A hardwired HIV latency program

Brandon S Razooky, Anand Pai, Katherine Aull, Igor M Rouzine, Leor S Weinberger, Brandon S Razooky, Anand Pai, Katherine Aull, Igor M Rouzine, Leor S Weinberger

Abstract

Biological circuits can be controlled by two general schemes: environmental sensing or autonomous programs. For viruses such as HIV, the prevailing hypothesis is that latent infection is controlled by cellular state (i.e., environment), with latency simply an epiphenomenon of infected cells transitioning from an activated to resting state. However, we find that HIV expression persists despite the activated-to-resting cellular transition. Mathematical modeling indicates that HIV's Tat positive-feedback circuitry enables this persistence and strongly controls latency. To overcome the inherent crosstalk between viral circuitry and cellular activation and to directly test this hypothesis, we synthetically decouple viral dependence on cellular environment from viral transcription.
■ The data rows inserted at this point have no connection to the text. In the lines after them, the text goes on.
-- ==== Sys2Proof/Machine/Ops.lean ====
section
/-! DEFINITION. The shared operations: what the host is told, the queues, `EncodeStep` (R149), `DecodeStep` (R167) with `Route`
and `ValidateFrame`, the command processor, the timer, the taking of a condition (R270), the reset of the block (R290), and
the activations of the two stations (R199, R219). An instruction's meaning is one line over these. -/

namespace Sys2Proof.Machine

/-- What running an instruction answers. -/
abbrev Out := Host.Outcome State Fault Refusal

/-- Goes on from a next state; a fault or a refusal stays. -/
def andThen (o : Out) (f : State → Out) : Out :=
  match o with
  | .next s => f s
  | .fault r => .fault r
  | .refused r => .refused r

/-- Tells the host the value an operation returned and the label it raised (R13, log 10). -/
def State.report (s : State) (ret : Ret) (label : Option Condition) : State :=
  { s with host := { s.host with ret := ret, label := label } }

/-- An operation that ends with nothing to return and no label. -/
def State.quiet (s : State) : State := s.report .nothing none

/-- A row that names one arm of an operation is a call of the operation, which takes the arm the state selects (R106). The host
is told whether that is the arm the row names; the label is the operation's. DESIGN CHOICE, safe (log 11). -/
def tellArm (named : Bool) (o : Out) : Out := andThen o fun t => .next (t.report (.bool named) t.host.label)

/-! ## Queues -/

/-- `QWrite(q, b)`: appends at the tail (R61, R234). Its callers have tested `QFull` (R69). -/
def State.qWrite (s : State) (q : Queue) (b : Byte) : State := s.setQueue q (s.queue q ++ [b])

/-- `QRead(q)`: removes the oldest byte (R61, R235). Its callers have tested `QEmpty` (R69). -/
def State.qDrop (s : State) (q : Queue) : State := s.setQueue q (s.queue q).tail

/-! ## EncodeStep (R140 to R149) -/

/-- `Advance(tx)` (R147). A stage for which the rule has no line stays as it is (log 24). -/
def advance (n : Nat) (tx : TxContext) : TxContext :=
  match tx.stage with
  | .address => { tx with stage := .control }
  | .control => { tx with stage := .payload, cursor := 0 }
  | .payload =>
    { tx with cursor := tx.cursor + 1, stage := if tx.cursor + 1 = n then .fcsHigh else .payload }
  | .fcsHigh => { tx with stage := .fcsLow }
  | .fcsLow => { tx with stage := .endFlag }
  | .startFlag => tx
  | .endFlag => tx
  | .done => tx

/-- The arms of `EncodeStep`. -/
inductive EncodeArm where
  | done
  | backpressure
  | escape2
  | startFlag
  | endFlag
  | address
  | control
  | payload
  | fcsHigh
  | fcsLow
  deriving DecidableEq, Repr

/-- Which arm a call of `EncodeStep` takes: the first test of R149 that holds. -/
def selectEncode (st : Station) (s : State) : EncodeArm :=
  if (s.tx st).stage = .done then .done
  else if queueFull s st.outQueue then .backpressure
  else if (s.tx st).escPending then .escape2
  else match (s.tx st).stage with
    | .startFlag => .startFlag
    | .endFlag => .endFlag
    | .address => .address
    | .control => .control
    | .payload => .payload
    | .fcsHigh => .fcsHigh
    | .fcsLow => .fcsLow
    | .done => .done

/-- Writes one byte to the outbound queue and the transmit context. -/
def State.emit (s : State) (st : Station) (b : Byte) (tx : TxContext) : State :=
  ((s.qWrite st.outQueue b).setTx st tx).quiet

/-- A flag, sent literally; the stage moves on in the same call (R143, R144). -/
def sendFlag (st : Station) (next : Stage) (s : State) : State :=
  s.emit st Config.flag { s.tx st with curByte := Config.flag, stage := next }

/-- The second half of an escape sequence (R145). -/
def sendEscape2 (st : Station) (s : State) : State :=
  s.emit st ((s.tx st).curByte ^^^ Config.xorMask) (advance s.par.n { s.tx st with escPending := false })

/-- A logical byte: ESCAPE first where it is stuffed, else the byte itself (R146). -/
def sendLogical (st : Station) (b : Byte) (s : State) : State :=
  if needsStuffing b then s.emit st Config.escape { s.tx st with curByte := b, escPending := true }
  else s.emit st b (advance s.par.n { s.tx st with curByte := b })

/-- The stuffable stages: the logical byte of the stage, sent. A cursor outside the payload array is a fault (R12). -/
def sendStage (st : Station) (s : State) : Out :=
  match logicalByte (s.tx st) (s.txPacket st) with
  | some b => .next (sendLogical st b s)
  | none => .fault .payloadIndex

/-- `EncodeStep(S.tx, S.tx_packet, q)` (R149). It runs on any context, also on one that `TxInit` did not create from the packet it
sends, where R153 and U14 let a model refuse it: DESIGN CHOICE, safe (log 32). -/
def encodeStep (st : Station) (s : State) : Out :=
  match selectEncode st s with
  | .done => .next s.quiet
  | .backpressure => .next (s.report .nothing (some .backpressure))
  | .escape2 => .next (sendEscape2 st s)
  | .startFlag => .next (sendFlag st .address s)
  | .endFlag => .next (sendFlag st .done s)
  | .address => sendStage st s
  | .control => sendStage st s
  | .payload => sendStage st s
  | .fcsHigh => sendStage st s
  | .fcsLow => sendStage st s

/-- A row of `EncodeStep`, on whatever context the station holds (log 11, log 32). -/
def encodeArm (arm : EncodeArm) (st : Station) (s : State) : Out :=
  tellArm (decide (selectEncode st s = arm)) (encodeStep st s)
These circuits enable control of viral transcription without cellular activation and show that Tat feedback is sufficient to regulate latency independent of cellular activation. Overall, synthetic reconstruction demonstrates that a largely autonomous, viral-encoded program underlies HIV latency—potentially explaining why cell-targeted latency-reversing agents exhibit incomplete penetrance.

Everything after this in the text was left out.